Output exactly the lines from the line with "have hodd : d.toNat" through the end of the records below. Include nothing else.

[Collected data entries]
▼

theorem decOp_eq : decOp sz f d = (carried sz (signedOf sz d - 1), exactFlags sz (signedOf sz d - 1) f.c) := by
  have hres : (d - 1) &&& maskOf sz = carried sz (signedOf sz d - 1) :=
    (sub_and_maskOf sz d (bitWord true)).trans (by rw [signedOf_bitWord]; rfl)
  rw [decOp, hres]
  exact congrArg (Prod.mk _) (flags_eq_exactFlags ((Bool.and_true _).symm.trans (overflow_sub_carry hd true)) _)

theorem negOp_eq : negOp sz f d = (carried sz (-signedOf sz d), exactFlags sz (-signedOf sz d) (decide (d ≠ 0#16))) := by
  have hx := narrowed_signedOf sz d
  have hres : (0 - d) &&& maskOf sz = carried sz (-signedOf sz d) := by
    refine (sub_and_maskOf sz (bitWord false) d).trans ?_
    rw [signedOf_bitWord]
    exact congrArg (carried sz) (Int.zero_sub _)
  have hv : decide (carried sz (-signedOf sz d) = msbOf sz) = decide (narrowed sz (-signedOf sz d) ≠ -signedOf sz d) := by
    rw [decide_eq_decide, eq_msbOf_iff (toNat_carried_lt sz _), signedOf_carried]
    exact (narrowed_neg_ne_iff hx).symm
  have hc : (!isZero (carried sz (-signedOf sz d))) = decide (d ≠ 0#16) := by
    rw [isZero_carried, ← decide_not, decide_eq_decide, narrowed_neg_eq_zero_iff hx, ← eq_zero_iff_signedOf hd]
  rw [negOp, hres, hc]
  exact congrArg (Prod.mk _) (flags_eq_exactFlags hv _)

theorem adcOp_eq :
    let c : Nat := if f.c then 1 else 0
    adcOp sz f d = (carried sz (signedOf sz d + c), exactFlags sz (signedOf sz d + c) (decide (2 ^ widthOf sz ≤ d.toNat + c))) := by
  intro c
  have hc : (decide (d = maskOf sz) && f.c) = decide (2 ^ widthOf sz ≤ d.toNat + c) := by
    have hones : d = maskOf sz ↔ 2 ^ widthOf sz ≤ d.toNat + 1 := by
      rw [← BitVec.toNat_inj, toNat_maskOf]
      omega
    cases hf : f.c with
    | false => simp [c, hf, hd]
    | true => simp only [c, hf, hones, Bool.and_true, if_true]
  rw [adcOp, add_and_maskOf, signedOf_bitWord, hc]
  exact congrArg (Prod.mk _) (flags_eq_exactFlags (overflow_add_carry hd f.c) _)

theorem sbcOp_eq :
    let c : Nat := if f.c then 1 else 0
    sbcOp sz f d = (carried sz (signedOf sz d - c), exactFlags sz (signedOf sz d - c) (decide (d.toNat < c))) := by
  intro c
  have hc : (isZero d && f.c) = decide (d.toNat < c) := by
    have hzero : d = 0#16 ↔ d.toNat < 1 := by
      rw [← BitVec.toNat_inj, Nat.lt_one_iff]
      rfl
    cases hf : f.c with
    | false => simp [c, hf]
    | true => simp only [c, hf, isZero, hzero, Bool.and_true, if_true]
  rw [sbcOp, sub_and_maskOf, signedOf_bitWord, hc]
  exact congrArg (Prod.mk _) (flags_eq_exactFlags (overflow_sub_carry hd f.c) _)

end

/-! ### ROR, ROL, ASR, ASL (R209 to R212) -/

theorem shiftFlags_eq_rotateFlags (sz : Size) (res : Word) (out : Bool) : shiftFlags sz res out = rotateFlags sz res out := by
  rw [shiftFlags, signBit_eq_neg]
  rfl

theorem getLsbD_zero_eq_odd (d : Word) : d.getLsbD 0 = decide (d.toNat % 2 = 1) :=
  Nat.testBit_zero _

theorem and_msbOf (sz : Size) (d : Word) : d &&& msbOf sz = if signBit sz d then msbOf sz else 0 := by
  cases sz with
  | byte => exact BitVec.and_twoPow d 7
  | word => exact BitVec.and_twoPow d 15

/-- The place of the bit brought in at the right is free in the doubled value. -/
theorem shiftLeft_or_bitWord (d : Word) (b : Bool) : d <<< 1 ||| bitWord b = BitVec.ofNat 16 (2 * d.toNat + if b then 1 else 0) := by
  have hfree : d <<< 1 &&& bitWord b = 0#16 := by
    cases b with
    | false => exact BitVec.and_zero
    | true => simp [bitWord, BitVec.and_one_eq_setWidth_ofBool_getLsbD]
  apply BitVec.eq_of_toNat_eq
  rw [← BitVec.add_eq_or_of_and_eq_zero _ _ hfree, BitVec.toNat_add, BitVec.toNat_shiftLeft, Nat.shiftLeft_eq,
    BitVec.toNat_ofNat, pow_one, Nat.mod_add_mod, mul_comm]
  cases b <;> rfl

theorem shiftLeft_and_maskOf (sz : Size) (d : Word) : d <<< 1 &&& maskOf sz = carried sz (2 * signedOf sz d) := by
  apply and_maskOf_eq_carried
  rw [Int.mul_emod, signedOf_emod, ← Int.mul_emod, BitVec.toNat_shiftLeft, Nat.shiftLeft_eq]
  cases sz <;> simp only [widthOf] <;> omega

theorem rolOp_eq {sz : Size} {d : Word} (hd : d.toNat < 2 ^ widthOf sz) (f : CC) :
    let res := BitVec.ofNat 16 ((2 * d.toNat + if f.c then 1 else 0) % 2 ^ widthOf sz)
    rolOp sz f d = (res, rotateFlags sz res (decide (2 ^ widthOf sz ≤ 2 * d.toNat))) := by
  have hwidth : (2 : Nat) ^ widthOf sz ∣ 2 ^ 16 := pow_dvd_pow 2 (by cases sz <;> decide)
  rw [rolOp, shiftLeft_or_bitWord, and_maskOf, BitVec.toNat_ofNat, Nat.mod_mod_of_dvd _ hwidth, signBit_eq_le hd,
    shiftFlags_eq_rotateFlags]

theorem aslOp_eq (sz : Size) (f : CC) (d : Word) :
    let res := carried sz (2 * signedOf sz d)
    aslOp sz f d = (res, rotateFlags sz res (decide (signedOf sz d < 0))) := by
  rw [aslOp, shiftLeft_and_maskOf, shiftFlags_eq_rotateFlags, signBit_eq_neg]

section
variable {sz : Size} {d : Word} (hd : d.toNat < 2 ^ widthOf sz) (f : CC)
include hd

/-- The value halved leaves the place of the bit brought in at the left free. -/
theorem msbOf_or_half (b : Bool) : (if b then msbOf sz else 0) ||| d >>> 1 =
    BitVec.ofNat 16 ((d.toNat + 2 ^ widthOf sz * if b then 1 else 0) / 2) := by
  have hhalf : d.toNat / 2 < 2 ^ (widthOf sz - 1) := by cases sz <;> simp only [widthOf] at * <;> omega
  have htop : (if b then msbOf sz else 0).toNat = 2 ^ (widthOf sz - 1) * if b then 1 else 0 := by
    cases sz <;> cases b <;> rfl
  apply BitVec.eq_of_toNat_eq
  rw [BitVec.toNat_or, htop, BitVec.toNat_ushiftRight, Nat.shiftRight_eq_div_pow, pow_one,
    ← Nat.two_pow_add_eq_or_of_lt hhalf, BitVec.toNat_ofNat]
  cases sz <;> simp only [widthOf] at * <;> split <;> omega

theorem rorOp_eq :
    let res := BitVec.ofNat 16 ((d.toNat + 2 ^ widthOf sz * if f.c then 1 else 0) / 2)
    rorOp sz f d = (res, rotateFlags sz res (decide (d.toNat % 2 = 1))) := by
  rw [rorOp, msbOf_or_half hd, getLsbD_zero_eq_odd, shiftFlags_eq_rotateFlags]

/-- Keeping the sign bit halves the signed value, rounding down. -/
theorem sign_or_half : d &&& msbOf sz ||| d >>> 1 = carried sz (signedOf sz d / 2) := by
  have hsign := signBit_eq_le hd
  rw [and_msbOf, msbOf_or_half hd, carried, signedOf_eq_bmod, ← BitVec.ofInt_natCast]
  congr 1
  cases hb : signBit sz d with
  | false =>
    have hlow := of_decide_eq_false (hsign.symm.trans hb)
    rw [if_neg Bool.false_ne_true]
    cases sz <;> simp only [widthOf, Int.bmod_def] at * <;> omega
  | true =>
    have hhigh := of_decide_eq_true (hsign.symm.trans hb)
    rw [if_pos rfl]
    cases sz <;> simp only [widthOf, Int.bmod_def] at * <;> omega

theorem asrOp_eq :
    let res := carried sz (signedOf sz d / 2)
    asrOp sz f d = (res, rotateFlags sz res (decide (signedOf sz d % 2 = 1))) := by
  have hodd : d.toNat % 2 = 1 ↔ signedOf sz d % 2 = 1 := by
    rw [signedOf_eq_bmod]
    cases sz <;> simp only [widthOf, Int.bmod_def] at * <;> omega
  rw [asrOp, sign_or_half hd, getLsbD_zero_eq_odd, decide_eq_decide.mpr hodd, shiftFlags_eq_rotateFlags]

▲

**Final answer:**
  have hodd : d.toNat % 2 = 1 ↔ signedOf sz d % 2 = 1 := by
    rw [signedOf_eq_bmod]
    cases sz <;> simp only [widthOf, Int.bmod_def] at * <;> omega
  rw [asrOp, sign_or_half hd, getLsbD_zero_eq_odd, decide_eq_decide.mpr hodd, shiftFlags_eq_rotateFlags]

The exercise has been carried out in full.